Wenn Sie nicht möchten, dass Ihr Hund an Ihnen hochspringt, können Sie ihn auch motivieren, sich an eine Mauer, einen Baum o. Ä. hochzustellen. Wenn es für ihn zu schwierig ist, sich in diese Position zu begeben, reicht zu Beginn auch, eine Stufe an der er sich mit den Vorderpfoten hochstellt.

 

Variation:

Wenn Ihr Hund die Übung sicher beherrscht, führen Sie sie auf verschiedenen Untergründen (Sand, Balance Pad, Kissen etc.) durch.

 

Trainingsempfehlung:

Häufigkeit: 3–5 x wöchentlich

Wiederholungen: 2-3 x Dauer: je 3 Sek.

Übung #04 PAWS UP

 

Trainierte Bereiche: Muskulatur aller vier Läufe

 

Wirkung: Die Übung ist ein effektives Muskeltraining für den gesamten Körper, ohne dass eine Gelenkbewegung nötig ist. Sie gehört daher zu den isometrischen Muskelübungen. Zusätzlich trainieren Sie die Koordination und die Balance Ihres Hundes.

 

Wann nicht: Instabilität im Rücken oder in den Hinter- oder Vorderläufen

 

Ausführung:

Ihr Hund steht und Sie hocken sich vor oder neben ihn. Greifen Sie nun einen Vorderlauf (oberhalb der Pfote) und heben ihn für die in der Trainingsempfehlung angegebene Zeit an. Setzen Sie die Pfote wieder ab. Nehmen Sie nun den anderen Vorderlauf und heben das Bein ebenfalls leicht an.

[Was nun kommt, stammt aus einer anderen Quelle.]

-- ==== Sys2Proof/Tests/Slice0.lean ====
section
/-! SUPPORT. Tests of one step each, with their expected values from the worked cases of the manual or from hand
calculation by its rules; the checks of well-formedness; and for each statement a witness that its hypotheses can be
met, named after the statement. -/

namespace Sys2Proof.Tests

open Sys2Proof.Machine

set_option Elab.async false

/-! ### Well-formedness: each check refuses an ill-formed command -/

theorem test_wellFormed_sample_refuses_idle_bytes : wellFormed (.sampleFrame .A [3, 0, 3]) = false := by decide
theorem test_wellFormed_sample_accepts : wellFormed (.sampleFrame .A [1, 0, 0, 2, 0, 3, 0, 6]) = true := by decide
theorem test_wellFormed_request_refuses_sample_bytes :
    wellFormed (.requestFrame .B [1, 0, 0, 2, 0, 3, 0, 6]) = false := by decide
theorem test_wellFormed_request_accepts : wellFormed (.requestFrame .B [2, 129, 15, 7, 5, 0, 0, 0, 0, 158]) = true := by
  decide
theorem test_wellFormed_idle_refuses_bad_check : wellFormed (.idleFrame .A [3, 0, 4]) = false := by decide
theorem test_wellFormed_idle_accepts : wellFormed (.idleFrame .A [3, 0, 3]) = true := by decide
theorem test_wellFormed_discarded_refuses_good_frame : wellFormed (.discardedSourceFrame .A [3, 0, 3]) = false := by decide
theorem test_wellFormed_travel_refuses_0_and_13 :
    wellFormed (.travelLimitReached 0) = false ∧ wellFormed (.travelLimitReached 13) = false := by decide
theorem test_wellFormed_silence_refuses_0_and_13 :
    wellFormed (.silenceTimeReached 0) = false ∧ wellFormed (.silenceTimeReached 13) = false := by decide
theorem test_wellFormed_contact_refuses_0_and_5 :
    wellFormed (.contactDebouncedChange 0) = false ∧ wellFormed (.contactDebouncedChange 5) = false := by decide

/-! ### Small states: the station of three towers with a day and a night pattern (spec 1.4, 4.10, 5.5) -/

/-- Tower k of the night pattern: its weight, position, expected phasor and tolerance. -/
def entry (k : Tower) (w : Cpx) (p : Pos) (x : Cpx) (tol : Nat) : Entry :=
  { tower := k, loaded := w, position := p, expected := x, tolerance := tol, trim := ⟨0, 0⟩ }

def nightEntries : List Entry :=
  [entry 0 ⟨16384, 0⟩ 1 ⟨16384, 0⟩ 0, entry 1 ⟨8192, -8192⟩ 1 ⟨8192, -8192⟩ 10, entry 2 ⟨0, 11585⟩ 3 ⟨0, 11585⟩ 12]

def nightHeader : Header :=
  { reference := some 0, park := 0, cap := 8192, ramp := 3, trimLimit := 200, fallback := some 0,
    monitorFallback := true }

/-- The day pattern drives towers 1 and 2, tests none, and names no fallback. -/
def dayEntries : List Entry := [entry 0 ⟨12000, 0⟩ 0 ⟨0, 0⟩ 0, entry 1 ⟨-7001, 100⟩ 0 ⟨0, 0⟩ 0]

def dayHeader : Header :=
  { reference := some 0, park := 0, cap := 8192, ramp := 2, trimLimit := 0, fallback := none, monitorFallback := false }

Hocken Sie sich nun hinter Ihren stehenden Hund. Heben Sie den einen Hinterlauf – ebenfalls oberhalb der Pfote – an und beugen den Lauf leicht, so wie Sie es machen, wenn Sie Ihrem Hund die Pfoten abtrocknen. Halten Sie die Pfote für die in der Trainingsempfehlung angegebene Dauer und wechseln dann zum anderen Hinterlauf.

 

Auch wenn die Übung einfach aussieht, Effekt und Anstrengung sind hoch, gerade wenn Ihr Hund einen Schwachpunkt im Bewegungsapparat hat.

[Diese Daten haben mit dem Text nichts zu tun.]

-- ==== Sys2Proof/Machine/WordBuilder.lean ====
section
/-! DEFINITION. The WordBuilder (41_wordbuilder.md). -/

namespace Sys2Proof.Machine

/-- The widths of the positions of one class, in position order (R159). -/
def classWidths (cls : PulseClass) (rs : List PosRec) : List Nat :=
  (rs.filter fun r => decide (r.cls = cls)).map PosRec.width

/-- The candidate of the accumulated word (R159). -/
def State.candidate (s : State) : Candidate :=
  let rs := s.acc.recs.toList.take s.acc.len
  { bits := s.acc.bits.toList.take s.acc.len
    longUs := mode0 (classWidths .long rs)
    shortUs := mode0 (classWidths .short rs)
    periodUs := mode0 (rs.map PosRec.period)
    polarity := decide (s.cfg.invertLogic = 1#32) }

/-- `finalize(T)` (R159): submit the candidate, its result code discarded, and clear the accumulator. -/
def finalize (t : U32) (s : State) : State := { (submitCore s.candidate t s).1 with acc := Acc.clear }

/-- The sample is the synchronization sample of its word (R155). -/
def State.isSyncSample (s : State) : Bool := s.acc.nsamp == 0 && decide (s.cfg.ignoreSync = 1#32)

/-- The symbol part of the per-sample step (R154): skip a synchronization sample, drop a symbol that does not fit
(R160), or append the symbol and its record. -/
def takeSymbol (pm : Nat) (s : State) (x : Sample) : State :=
  let cls := classify x.width pm
  if s.isSyncSample then s
  else if s.acc.len = Config.symCap then s.raise .wovf
  else s.appendSymbol (symbolOf cls s.cfg.invertLogic)
    { cls := cls, width := x.width, period := recordedPeriod s.cfg.timeoutUs pm x.period }

/-- `process_sample(p, w, pm, T)` (R154): take the symbol, count the sample, and finalize at a gap (R157, R158). -/
def processSample (pm : Nat) (t : U32) (s : State) (x : Sample) : State :=
  let s1 := (takeSymbol pm s x).countSample
  if isGap pm x.period ∧ 0 < s1.acc.len then finalize t s1 else s1

/-- The window of the next BUILD, as slot numbers (R152). -/
def State.window (s : State) : List Nat := windowSlots s.params.sampleCap s.cap.procIdx s.cap.tgtIdx

/-- BUILD: consume one window and assemble words (R152). -/
def execBuild (s : State) : Outcome :=
  if s.cap.procIdx = s.cap.tgtIdx then .next (s.returns Code.ok)
  else
    let samples := s.window.map s.slot
    let pm := mode0 (samples.map Sample.period)
    let s1 := if pm = 0 then s.raise .div0 else samples.foldl (processSample pm s.port.t) s
    .next ((s1.clearWindow s.window).returns Code.ok)

end Sys2Proof.Machine
end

Beim Anheben des Laufs kräftigen Sie durch die Gewichtsverlagerung die Muskulatur der übrigen drei Läufe und Ihr Hund muss die Verlagerung des Körperschwerpunktes ausgleichen.

 

Trainingsempfehlung:

Häufigkeit: 3-5 x wöchentlich

Wiederholungen: 2-3 x pro Lauf Dauer: je 3 Sek.

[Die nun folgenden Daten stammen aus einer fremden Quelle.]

-- ==== Sys2Proof/Machine/Pseudo.lean ====
section
/-! DEFINITION. Operations as the environment issues them with their payloads, the pseudo-operations of
30_encoding.md R116, and the control-loop tick of 45_config.md R262. -/

namespace Sys2Proof.Machine

/-- An operation with nothing on its ports but what is set beside it. -/
def issue (i : Instr) (port : Ports) : Issue := { word := encode i, ports := port }

/-- An operation that reads `C`. -/
def issueC (i : Instr) (c : Nat) : Issue := issue i { Ports.quiet with c := c }

/-- An operation that reads `T`. -/
def issueT (i : Instr) (t : U32) : Issue := issue i { Ports.quiet with t := t }

/-- An operation that reads `V`. -/
def issueV (i : Instr) (v : U32) : Issue := issue i { Ports.quiet with v := v }

/-- `SUBMIT t, k`. -/
def issueK (t : U32) (k : Candidate) : Issue := issue .submit { Ports.quiet with t := t, k := k }

/-- `ENQ s`. -/
def issueS (s : List Byte) : Issue := issue .enq { Ports.quiet with s := s }

/-- `TICK c, t`: `BCHK c; BUILD t; SCHED t`, one control-loop tick (R116, R262). -/
def tick (c : Nat) (t : U32) : List Issue := [issueC .bchk c, issueT .build t, issueT .sched t]

/-- `PULSE r, f`: `RISE r; FALL f`, one received pulse (R116). -/
def pulse (r f : Nat) : List Issue := [issueC .rise r, issueC .fall f]

/-- The SET operation of a configuration register (R108). -/
def setInstr : CfgReg → Instr
  | .timeoutUs => .setTimeoutUs
  | .matchThresh => .setMatchThresh
  | .minWordLen => .setMinWordLen
  | .maxWordLen => .setMaxWordLen
  | .maxBitPeriod => .setMaxBitPeriod
  | .txShort => .setTxShort
  | .txLong => .setTxLong
  | .frameDelayMs => .setFrameDelayMs
  | .burstDelayMs => .setBurstDelayMs
  | .repeatCount => .setRepeatCount
  | .invertLogic => .setInvertLogic
  | .ignoreSync => .setIgnoreSync
  | .rxMode => .setRxMode

/-- The GET operation of a configuration register (R109). -/
def getInstr : CfgReg → Instr
  | .timeoutUs => .getTimeoutUs
  | .matchThresh => .getMatchThresh
  | .minWordLen => .getMinWordLen
  | .maxWordLen => .getMaxWordLen
  | .maxBitPeriod => .getMaxBitPeriod
  | .txShort => .getTxShort
  | .txLong => .getTxLong
  | .frameDelayMs => .getFrameDelayMs
  | .burstDelayMs => .getBurstDelayMs
  | .repeatCount => .getRepeatCount
  | .invertLogic => .getInvertLogic
  | .ignoreSync => .getIgnoreSync
  | .rxMode => .getRxMode

/-- The GET operation of a read-only register (R109). -/
def viewInstr : ViewReg → Instr
  | .status => .getStatus
  | .qcount => .getQcount
  | .storIdx => .getStorIdx
  | .procIdx => .getProcIdx
  | .tgtIdx => .getTgtIdx
  | .corrWidx => .getCorrWidx
  | .framesSent => .getFramesSent
  | .ovfCount => .getOvfCount

/-- `SETCFG`: the listed SETs in the order written (R116). -/
def setcfg (rows : List (CfgReg × U32)) : List Issue := rows.map fun r => issueV (setInstr r.1) r.2

end Sys2Proof.Machine
end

Fit im Sommer – jetzt kann es losgehen!

Mit dieser Auswahl an Übungen haben Sie die Möglichkeit, Ihren Hund auch an heißen Sommertagen bei kürzeren Spaziergängen fit zu halten. Gleichzeitig tun Sie etwas für seine geistige Auslastung und stärken mit Spaß Ihre Bindung!

 

Nun wünsche ich Ihnen viel Freude beim Training mit Ihrem Hund!